======== RECORDS PROVIDED

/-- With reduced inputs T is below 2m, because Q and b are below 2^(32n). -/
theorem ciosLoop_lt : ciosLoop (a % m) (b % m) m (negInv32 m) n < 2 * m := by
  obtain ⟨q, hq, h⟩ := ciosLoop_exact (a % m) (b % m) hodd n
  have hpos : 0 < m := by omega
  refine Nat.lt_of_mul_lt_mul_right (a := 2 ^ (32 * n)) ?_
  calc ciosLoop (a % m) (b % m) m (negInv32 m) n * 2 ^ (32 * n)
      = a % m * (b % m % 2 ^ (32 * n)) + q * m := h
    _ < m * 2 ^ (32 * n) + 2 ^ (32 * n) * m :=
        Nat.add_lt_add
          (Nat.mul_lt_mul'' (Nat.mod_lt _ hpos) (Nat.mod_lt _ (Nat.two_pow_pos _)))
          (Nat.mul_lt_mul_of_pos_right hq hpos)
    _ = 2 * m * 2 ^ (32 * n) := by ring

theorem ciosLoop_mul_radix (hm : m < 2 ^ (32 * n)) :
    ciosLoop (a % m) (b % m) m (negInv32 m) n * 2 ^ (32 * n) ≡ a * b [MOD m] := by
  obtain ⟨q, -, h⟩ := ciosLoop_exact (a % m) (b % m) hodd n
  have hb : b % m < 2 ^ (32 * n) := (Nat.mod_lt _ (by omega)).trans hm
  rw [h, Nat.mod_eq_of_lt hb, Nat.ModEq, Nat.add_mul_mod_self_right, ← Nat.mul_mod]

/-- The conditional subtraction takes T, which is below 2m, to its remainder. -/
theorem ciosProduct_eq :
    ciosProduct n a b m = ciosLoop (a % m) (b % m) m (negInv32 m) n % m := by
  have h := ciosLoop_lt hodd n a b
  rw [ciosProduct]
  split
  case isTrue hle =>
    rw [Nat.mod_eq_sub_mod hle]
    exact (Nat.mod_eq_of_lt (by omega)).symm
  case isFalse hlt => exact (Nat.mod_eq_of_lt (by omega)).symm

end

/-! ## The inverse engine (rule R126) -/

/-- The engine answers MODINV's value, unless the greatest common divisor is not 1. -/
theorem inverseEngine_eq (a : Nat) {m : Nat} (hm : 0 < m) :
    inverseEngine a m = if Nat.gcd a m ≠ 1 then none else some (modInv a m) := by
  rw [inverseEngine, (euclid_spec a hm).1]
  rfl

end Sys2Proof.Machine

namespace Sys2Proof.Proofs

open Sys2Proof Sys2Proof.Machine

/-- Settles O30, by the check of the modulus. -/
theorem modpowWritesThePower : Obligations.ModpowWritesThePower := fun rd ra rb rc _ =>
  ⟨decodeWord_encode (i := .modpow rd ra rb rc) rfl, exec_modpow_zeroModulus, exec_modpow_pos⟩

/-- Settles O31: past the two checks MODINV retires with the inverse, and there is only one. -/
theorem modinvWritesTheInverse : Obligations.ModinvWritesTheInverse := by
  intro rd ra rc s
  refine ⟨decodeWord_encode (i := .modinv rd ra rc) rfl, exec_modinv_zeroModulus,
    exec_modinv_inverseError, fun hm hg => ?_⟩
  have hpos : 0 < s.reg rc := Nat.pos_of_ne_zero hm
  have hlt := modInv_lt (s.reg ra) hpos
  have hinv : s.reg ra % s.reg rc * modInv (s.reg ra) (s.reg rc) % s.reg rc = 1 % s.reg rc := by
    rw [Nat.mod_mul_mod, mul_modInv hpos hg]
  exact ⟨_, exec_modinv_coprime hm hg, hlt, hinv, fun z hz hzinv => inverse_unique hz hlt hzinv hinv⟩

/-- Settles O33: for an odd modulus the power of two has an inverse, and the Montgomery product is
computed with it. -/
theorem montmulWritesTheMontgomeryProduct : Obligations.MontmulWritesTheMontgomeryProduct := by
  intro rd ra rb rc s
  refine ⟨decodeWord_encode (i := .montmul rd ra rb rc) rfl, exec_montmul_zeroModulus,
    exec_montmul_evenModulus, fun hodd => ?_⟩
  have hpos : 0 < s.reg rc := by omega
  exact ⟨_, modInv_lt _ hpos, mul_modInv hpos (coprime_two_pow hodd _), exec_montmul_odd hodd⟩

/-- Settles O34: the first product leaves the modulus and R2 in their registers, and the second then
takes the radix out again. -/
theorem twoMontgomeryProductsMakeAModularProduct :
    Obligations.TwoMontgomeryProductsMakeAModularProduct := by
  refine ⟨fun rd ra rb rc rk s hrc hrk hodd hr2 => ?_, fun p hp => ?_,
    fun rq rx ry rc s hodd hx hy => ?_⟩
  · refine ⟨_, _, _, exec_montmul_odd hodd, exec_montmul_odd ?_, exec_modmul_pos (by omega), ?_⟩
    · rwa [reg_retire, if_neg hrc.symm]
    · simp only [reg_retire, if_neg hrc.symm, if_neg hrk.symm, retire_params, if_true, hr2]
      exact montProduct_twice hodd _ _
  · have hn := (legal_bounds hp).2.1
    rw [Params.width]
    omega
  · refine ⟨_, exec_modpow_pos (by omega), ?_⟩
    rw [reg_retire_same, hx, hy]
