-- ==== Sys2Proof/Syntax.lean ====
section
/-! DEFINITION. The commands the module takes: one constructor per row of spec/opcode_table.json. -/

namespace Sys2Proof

================

DIRECTIONS » Search the records for the string "case", and copy every line that holds it.

WORKED SOLUTION »
  case isTrue hle =>
  case isFalse hlt => exact (Nat.mod_eq_of_lt (by omega)).symm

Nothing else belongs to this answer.